Your Opinion: Thoughts on education -- Part 2

Dear Editor:

The ascendancy of minorities in the sixties fostered the claim that the traditional liberal arts are culturally biased; thus grades and testing came under attack, because these measured, at the very least, middle class culture.

At the same time what can be called levelers urged change, not only in schools but in unions and corporations as well. Minorities and women urged change in all kinds of restrictive policies.

Ultimately, open enrollment, which reduced standards, the dumbing down of education, as some called it, came into being in universities and colleges as well as in high schools. The upshot was burgeoning enrollments in vocational programs, especially in community colleges.

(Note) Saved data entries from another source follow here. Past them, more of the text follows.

/-! ## HOLD, and how DONE is left and IDLE entered (R57) -/

/-- A step from DONE is a HOLD, an ACCEPT or a RESET: an ADVANCE needs STEP below 19. -/
theorem step_of_done {s t : State} (h : step s = .next t) (hdone : s.step.val = 19) :
    t.step.val = 19 ∨ (s.requesting ∧ t.step.val = 1) ∨ (s.ports.rst = true ∧ t.step.val = 0) := by
  obtain ⟨hrst, rfl⟩ | ⟨hrst, hready, hstart, rfl⟩ | ⟨-, hrun, -⟩ | ⟨-, -, -, rfl⟩ := step_cases h
  · exact .inr (.inr ⟨hrst, rfl⟩)
  · exact .inr (.inl ⟨⟨hready, hrst, hstart⟩, rfl⟩)
  · omega
  · exact .inl hdone

/-- A step into IDLE is a HOLD there or a RESET: ACCEPT goes to 1, and ADVANCE to at least 2. -/
theorem step_into_idle {s t : State} (h : step s = .next t) (hidle : t.step.val = 0) :
    s.step.val = 0 ∨ s.ports.rst = true := by
  obtain ⟨hrst, -⟩ | ⟨-, -, -, rfl⟩ | ⟨-, hrun, rfl⟩ | ⟨-, -, -, rfl⟩ := step_cases h
  · exact .inr hrst
  · exact absurd hidle (by simp [State.doAccept_eq])
  · have hnext : (nextStep s.step).val = s.step.val + 1 := nextStep_val_of_running hrun
    exact absurd (hnext.symm.trans hidle) (Nat.succ_ne_zero _)
  · exact .inl hidle

/-- Settles O14: HOLD's condition with `ready` read off STEP, and the steps out of DONE and into IDLE. -/
theorem holdChangesNothing : Obligations.HoldChangesNothing :=
  ⟨fun _ => rfl, fun s => by rw [State.transition_eq_hold_iff, State.ready_iff], fun _ _ => step_of_done,
    fun _ _ => step_into_idle⟩

/-! ## The transaction theorem (R59) -/

/-- A step of a waiting engine is a HOLD, and the host moves on. -/
theorem step_of_waiting {s : State} (hrst : s.ports.rst = false) (hready : s.ready = true)
    (hstart : s.ports.start = false) : step s = .next s.hostMove := by
  rw [step_eq, afterTransition_of_waiting hrst hready hstart]

/-- A result stands through a step in which the host does nothing (R57). -/
theorem hold_keeps_result {t : State} (hdone : t.done = true) (hrst : t.ports.rst = false)
    (hstart : t.ports.start = false) :
    t.transition = .hold ∧ ∃ u, step t = .next u ∧ u.step.val = 19 ∧ u.crc = t.crc := by
  have h19 := t.done_iff.1 hdone
  have hready := t.ready_iff.2 (.inr h19)
  exact ⟨t.transition_eq_hold_iff.2 ⟨hrst, hstart, hready⟩, _, step_of_waiting hrst hready hstart, h19, rfl⟩

/-- Settles O32: the fields after `k` micro-operations; below eighteen the engine is in RUN, and at eighteen the algorithm
is complete. -/
theorem transactionComputesCrc8 : Obligations.TransactionComputesCrc8 := by
  intro s hreq hnr
  refine ⟨fun k hk => ⟨_, run_of_requesting_fields hreq hnr hk hk, rfl, rfl, fun hlt => ?_⟩, ?_⟩
  · exact State.transition_advance_or_ignore (hnr.rst_drop hlt) ⟨Nat.le_add_left 1 k, hlt⟩
  · obtain ⟨t, hrun, hdone, hcrc⟩ := run_transaction_done hreq hnr
    exact ⟨t, hrun, t.done_iff.1 hdone, (State.crc_of_done hdone).symm.trans hcrc, hdone, hcrc,
      hold_keeps_result hdone⟩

The now famous New York City teachers strike of 1968 was ignited over who should exercise control within the academy: should it be parents or professionals?

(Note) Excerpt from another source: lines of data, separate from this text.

-- ==== Sys2Proof/Machine/Fetch.lean ====
section
/-! DEFINITION. Fetching and decoding bundles (R62-R66, R88, R398), and the addresses that dispatch takes next. -/

namespace Sys2Proof.Machine

/-- Why a fetch does not give a word: a page to translate, or a precise fault of the bundle fetched. -/
inductive FetchStop where
  | page (n : Nat)
  | fault (f : Flt)
  deriving DecidableEq, Repr

/-- The syllable word at an address, fetched through window 0x0 with the PASID of the context (R62, R398). A fetch outside
window 0x0 raises the window fault (log 11). -/
def State.fetchWord (s : State) (c : Nat) (a : Word) : Except FetchStop (BitVec 32) :=
  if wfld a 57 7 ≠ 0 then .error (.fault (wWindow a))
  else
    match s.pageOf c (a.toNat / 4096) false with
    | none => .error (.page (a.toNat / 4096))
    | some (.at t _ _) => .ok (BitVec.ofNat 32 (readNat s.mem (t + a.toNat % 4096) 4))
    | some _ => .error (.fault (flt 0x0B 1 a 0))

/-- The syllables of the bundle at an address: slot number, position and syllable of each, or the first that fails to decode
(R63-R66). n bounds the syllables still allowed; the context's own fetch fault comes with its address. -/
def State.decodeFrom (s : State) (c : Nat) : Nat → Word → Option Nat → Nat → Except FetchStop (Except BadSyl (List Queued))
  | 0, _, _, _ => .ok (.ok [])
  | n + 1, a, prev, pos =>
    match s.fetchWord c a with
    | .error e => .error e
    | .ok w =>
      match decodeAt w prev pos with
      | .error b => .ok (.error b)
      | .ok (k, y) =>
        if y.last then .ok (.ok [⟨Slot.ofNum k, pos, y, none, none, []⟩])
        else
          match s.decodeFrom c n (a + 4) (some k) (pos + 1) with
          | .error e => .error e
          | .ok (.error b) => .ok (.error b)
          | .ok (.ok l) => .ok (.ok (⟨Slot.ofNum k, pos, y, none, none, []⟩ :: l))

/-- The bundle at a context's pc. -/
def State.fetchBundle (s : State) (c : Nat) : Except FetchStop (Except BadSyl (List Queued)) :=
  s.decodeFrom c 8 (s.ctx c).pc none 0

/-- Syllables of the bundle at an address, by its E bits: at most eight (R63). -/
def State.bundleLen (s : State) (c : Nat) : Nat → Word → Except FetchStop Nat
  | 0, _ => .ok 0
  | n + 1, a =>
    match s.fetchWord c a with
    | .error e => .error e
    | .ok w =>
      if w.getLsbD 31 then .ok 1
      else
        match s.bundleLen c n (a + 4) with
        | .error e => .error e
        | .ok k => .ok (k + 1)

/-- The address after n bundles in address order. -/
def State.skipBundles (s : State) (c : Nat) : Nat → Word → Except FetchStop Word
  | 0, a => .ok a
  | n + 1, a =>
    match s.bundleLen c 8 a with
    | .error e => .error e
    | .ok k => s.skipBundles c n (a + BitVec.ofNat 64 (4 * k))

/-- What dispatch does at a boundary before it takes the next entry: a redirect that is due (R146), else the end of a loop
whose passes are exhausted (R153) or the start of a pass. A loop of no pass goes on after its body. -/
def State.boundary (s : State) (c : Nat) (x : Ctx) : Except FetchStop Ctx :=
  if x.redirectDue.isSome then .ok x.applyRedirect
  else
    match x.loop with
    | none => .ok x
    | some l =>
      if l.spent then
        if l.passes = 0 then
          match s.skipBundles c l.len l.body with
          | .error e => .error e
          | .ok a => .ok { x.endLoops with pc := a }
        else .ok x.endLoops
      else .ok { x with loop := some { l with started := true } }

/-- The address that follows, in address order, the second bundle that dispatch takes next: JAL's link (R148). -/
def State.linkAddr (s : State) (c : Nat) : Except FetchStop Word := do
  let x1 ← s.boundary c (s.ctx c)
  let k1 ← s.bundleLen c 8 x1.pc
  let x2 ← s.boundary c (x1.advance k1)
  let k2 ← s.bundleLen c 8 x2.pc
  return x2.pc + BitVec.ofNat 64 (4 * k2)

end Sys2Proof.Machine
end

Parents won. The elite New York City College avoided this issue of open enrollment by creating new campuses; it was these that welcomed open enrollment, but not the elite College itself, which remained unsullied by the new measure. Thus was met the letter of the law, but not the spirit.

Current decline in U.S. manufacturing is sometimes seen to be a result of a more competitive, international environment; others see this decline to be caused by technological advances which have made unnecessary the numbers of workers previously required; and, just as was true in the seventies, still others view this decline to be caused by growing ineffectiveness of schools.

And so, by adopting reactions to the vicissitudes confronting education during the past 60 years, we in Jefferson City appear poised to retreat from traditional education.

After all, what does it matter how poets or artists have seen and interpreted the world around us, in a way we had never considered?

Who cares that in Hans Holbein the Younger's painting, The Ambassadors, a skull, distorted beyond recognition when viewed frontally, can only clearly be seen when viewed from the right of the painting.

The lesson to be learned from this piece of art: what we see depends on our perspective. But who cares about such lessons?

Again, who cares what were the weighty questions which the framers of our Constitution debated before they reduced the document to its written form? These may provide insight into the meaning of some matter in our Constitution; but who cares? We can interpret it ourselves.